Entries supplied ->
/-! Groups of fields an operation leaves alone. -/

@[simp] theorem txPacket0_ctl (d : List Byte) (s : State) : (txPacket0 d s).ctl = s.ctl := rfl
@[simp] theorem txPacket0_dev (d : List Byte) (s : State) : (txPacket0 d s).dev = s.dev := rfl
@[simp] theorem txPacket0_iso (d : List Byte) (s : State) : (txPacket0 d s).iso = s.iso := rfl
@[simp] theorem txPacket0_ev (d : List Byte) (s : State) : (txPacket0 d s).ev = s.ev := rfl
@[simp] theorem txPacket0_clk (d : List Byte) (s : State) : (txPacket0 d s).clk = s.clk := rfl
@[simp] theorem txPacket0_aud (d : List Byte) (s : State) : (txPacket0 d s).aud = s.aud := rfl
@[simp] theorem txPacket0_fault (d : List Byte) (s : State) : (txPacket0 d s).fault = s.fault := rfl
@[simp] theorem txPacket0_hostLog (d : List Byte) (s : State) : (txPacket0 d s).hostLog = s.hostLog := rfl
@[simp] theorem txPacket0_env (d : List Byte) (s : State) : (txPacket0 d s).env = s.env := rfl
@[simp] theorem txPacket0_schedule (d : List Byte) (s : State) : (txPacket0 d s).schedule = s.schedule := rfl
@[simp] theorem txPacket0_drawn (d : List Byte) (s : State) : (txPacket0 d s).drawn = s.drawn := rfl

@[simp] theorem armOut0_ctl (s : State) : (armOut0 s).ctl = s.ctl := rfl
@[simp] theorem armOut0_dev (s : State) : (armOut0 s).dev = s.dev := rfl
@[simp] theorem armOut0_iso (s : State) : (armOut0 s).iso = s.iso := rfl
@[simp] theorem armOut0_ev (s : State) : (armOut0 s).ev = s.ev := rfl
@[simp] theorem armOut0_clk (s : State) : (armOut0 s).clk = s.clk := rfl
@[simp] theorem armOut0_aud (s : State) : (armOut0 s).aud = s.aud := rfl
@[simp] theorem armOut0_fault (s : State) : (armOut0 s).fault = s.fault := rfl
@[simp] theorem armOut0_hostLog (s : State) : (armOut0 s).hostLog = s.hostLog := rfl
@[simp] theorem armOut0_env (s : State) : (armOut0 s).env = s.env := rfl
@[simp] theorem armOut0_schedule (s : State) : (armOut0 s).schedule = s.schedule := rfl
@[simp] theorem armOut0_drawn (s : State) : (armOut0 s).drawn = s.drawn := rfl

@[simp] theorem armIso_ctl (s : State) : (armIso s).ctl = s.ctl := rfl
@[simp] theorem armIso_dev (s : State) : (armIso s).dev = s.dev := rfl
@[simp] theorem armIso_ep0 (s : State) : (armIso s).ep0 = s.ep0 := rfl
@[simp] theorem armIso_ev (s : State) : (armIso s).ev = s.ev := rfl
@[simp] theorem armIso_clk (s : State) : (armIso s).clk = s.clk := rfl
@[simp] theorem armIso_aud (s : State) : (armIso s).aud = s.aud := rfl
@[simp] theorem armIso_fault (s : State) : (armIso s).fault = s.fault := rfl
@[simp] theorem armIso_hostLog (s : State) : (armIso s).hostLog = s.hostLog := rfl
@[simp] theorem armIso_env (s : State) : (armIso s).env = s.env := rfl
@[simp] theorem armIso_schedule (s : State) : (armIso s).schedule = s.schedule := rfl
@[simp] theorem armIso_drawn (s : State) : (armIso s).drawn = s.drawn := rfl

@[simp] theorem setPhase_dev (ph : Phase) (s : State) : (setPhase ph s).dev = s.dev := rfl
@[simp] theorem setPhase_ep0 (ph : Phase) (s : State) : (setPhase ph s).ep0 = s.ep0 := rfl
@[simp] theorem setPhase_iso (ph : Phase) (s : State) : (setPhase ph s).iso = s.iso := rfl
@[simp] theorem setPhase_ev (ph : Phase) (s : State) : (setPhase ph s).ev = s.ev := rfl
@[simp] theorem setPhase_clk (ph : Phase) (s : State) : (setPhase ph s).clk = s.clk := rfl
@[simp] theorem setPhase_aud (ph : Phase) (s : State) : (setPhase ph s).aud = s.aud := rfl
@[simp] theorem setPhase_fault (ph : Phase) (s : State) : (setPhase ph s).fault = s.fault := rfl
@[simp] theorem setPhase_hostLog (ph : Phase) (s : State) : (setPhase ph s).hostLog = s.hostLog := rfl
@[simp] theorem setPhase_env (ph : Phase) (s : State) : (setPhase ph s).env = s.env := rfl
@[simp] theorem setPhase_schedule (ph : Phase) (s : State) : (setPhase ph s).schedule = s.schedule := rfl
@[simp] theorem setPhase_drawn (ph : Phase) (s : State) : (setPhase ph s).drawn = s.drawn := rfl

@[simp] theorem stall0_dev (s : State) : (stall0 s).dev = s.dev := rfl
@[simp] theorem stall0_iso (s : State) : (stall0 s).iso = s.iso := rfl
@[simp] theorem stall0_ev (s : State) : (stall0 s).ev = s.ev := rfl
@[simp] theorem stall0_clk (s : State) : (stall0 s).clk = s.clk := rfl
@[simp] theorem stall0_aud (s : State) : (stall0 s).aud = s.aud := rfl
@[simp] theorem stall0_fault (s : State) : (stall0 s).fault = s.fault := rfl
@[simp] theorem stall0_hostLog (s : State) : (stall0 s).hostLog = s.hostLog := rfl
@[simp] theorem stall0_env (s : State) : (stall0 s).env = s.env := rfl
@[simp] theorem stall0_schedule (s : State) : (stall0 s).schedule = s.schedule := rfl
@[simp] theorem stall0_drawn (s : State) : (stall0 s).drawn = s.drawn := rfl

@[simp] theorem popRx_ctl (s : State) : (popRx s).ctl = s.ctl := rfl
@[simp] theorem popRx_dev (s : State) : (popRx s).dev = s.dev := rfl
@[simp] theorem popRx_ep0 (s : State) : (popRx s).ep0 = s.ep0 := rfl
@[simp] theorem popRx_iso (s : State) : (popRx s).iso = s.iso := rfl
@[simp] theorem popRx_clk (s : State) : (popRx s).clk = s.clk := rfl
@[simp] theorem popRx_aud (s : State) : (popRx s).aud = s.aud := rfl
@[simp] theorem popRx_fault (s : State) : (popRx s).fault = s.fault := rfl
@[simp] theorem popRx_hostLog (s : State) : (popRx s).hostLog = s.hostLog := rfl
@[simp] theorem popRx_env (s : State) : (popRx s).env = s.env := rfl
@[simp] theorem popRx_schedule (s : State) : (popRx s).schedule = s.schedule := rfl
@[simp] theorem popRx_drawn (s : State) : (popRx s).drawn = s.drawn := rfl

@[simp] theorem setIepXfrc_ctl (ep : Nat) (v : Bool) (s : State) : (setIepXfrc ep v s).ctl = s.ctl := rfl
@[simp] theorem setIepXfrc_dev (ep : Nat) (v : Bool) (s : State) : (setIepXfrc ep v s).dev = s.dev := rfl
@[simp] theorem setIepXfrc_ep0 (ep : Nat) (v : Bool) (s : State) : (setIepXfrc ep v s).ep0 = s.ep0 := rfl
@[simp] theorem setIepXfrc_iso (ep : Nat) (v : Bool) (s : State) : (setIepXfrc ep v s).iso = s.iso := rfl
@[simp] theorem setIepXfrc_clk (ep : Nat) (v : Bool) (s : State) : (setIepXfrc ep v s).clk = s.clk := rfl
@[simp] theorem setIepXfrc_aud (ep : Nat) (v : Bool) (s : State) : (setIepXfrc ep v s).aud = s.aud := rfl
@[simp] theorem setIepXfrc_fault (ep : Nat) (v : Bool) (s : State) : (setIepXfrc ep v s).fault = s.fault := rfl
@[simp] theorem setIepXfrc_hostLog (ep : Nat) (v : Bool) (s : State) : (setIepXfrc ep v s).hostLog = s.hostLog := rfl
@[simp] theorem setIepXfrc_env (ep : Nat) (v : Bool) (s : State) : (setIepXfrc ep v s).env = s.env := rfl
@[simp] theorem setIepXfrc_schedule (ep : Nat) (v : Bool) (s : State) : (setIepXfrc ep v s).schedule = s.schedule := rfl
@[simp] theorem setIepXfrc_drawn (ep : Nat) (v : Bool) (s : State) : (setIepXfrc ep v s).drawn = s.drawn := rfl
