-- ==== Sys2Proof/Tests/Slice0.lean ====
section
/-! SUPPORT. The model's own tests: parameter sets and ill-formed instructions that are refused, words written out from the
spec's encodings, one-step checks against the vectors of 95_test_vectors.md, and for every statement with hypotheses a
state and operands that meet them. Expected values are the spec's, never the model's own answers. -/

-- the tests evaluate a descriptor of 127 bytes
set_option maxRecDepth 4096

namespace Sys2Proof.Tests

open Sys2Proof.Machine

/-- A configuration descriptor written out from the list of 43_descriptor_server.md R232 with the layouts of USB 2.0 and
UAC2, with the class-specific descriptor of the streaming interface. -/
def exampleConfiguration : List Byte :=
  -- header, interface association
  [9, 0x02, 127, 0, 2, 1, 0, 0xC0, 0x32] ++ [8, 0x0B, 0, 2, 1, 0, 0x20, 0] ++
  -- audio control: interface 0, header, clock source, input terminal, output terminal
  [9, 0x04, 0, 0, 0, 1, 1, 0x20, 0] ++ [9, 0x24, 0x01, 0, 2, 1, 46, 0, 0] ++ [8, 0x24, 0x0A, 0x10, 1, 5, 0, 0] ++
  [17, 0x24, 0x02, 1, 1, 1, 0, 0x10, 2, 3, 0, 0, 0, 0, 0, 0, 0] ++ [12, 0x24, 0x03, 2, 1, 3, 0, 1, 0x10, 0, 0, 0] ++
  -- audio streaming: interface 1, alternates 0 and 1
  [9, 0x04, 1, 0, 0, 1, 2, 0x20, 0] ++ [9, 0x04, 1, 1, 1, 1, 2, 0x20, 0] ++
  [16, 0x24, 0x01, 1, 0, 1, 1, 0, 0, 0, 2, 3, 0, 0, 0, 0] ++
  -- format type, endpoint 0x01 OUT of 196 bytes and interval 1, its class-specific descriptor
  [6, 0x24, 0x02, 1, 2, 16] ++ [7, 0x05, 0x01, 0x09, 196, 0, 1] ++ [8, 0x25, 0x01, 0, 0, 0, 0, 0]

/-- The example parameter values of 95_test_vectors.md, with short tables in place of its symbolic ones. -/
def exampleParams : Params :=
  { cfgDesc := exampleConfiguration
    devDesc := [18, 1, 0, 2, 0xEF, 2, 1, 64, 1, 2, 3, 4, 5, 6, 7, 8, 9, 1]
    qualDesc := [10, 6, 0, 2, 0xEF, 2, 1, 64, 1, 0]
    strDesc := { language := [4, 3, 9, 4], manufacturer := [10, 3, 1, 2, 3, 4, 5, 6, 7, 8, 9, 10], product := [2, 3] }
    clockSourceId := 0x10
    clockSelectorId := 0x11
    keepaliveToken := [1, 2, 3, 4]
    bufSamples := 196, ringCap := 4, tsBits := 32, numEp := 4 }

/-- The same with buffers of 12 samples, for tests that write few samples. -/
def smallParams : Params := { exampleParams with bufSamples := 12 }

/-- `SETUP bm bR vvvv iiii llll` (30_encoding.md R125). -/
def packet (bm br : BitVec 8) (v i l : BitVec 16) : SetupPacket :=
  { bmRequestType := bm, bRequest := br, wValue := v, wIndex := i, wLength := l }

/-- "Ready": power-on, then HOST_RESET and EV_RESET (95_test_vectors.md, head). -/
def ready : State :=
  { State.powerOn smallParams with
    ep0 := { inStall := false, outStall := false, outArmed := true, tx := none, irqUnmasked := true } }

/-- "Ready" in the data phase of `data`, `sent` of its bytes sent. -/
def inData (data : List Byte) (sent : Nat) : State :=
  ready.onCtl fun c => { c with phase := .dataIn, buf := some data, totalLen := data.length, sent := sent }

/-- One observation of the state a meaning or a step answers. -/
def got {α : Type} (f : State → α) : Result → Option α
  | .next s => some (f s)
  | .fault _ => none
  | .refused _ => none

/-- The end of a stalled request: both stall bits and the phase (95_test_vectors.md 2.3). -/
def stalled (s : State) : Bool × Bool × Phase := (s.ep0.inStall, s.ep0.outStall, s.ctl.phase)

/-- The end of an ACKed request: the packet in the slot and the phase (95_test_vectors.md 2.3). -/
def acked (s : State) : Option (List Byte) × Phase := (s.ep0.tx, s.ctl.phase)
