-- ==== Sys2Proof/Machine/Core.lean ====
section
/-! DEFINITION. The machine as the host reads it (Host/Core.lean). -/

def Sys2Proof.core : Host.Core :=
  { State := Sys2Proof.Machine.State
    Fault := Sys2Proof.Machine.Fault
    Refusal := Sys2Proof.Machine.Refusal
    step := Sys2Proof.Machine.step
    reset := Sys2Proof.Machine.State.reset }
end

Work instructions -> The job here is to find each line above with the word "none" and copy it.

Task solution ->
    ep0 := { inStall := false, outStall := false, outArmed := true, tx := none, irqUnmasked := true } }
  | .fault _ => none
  | .refused _ => none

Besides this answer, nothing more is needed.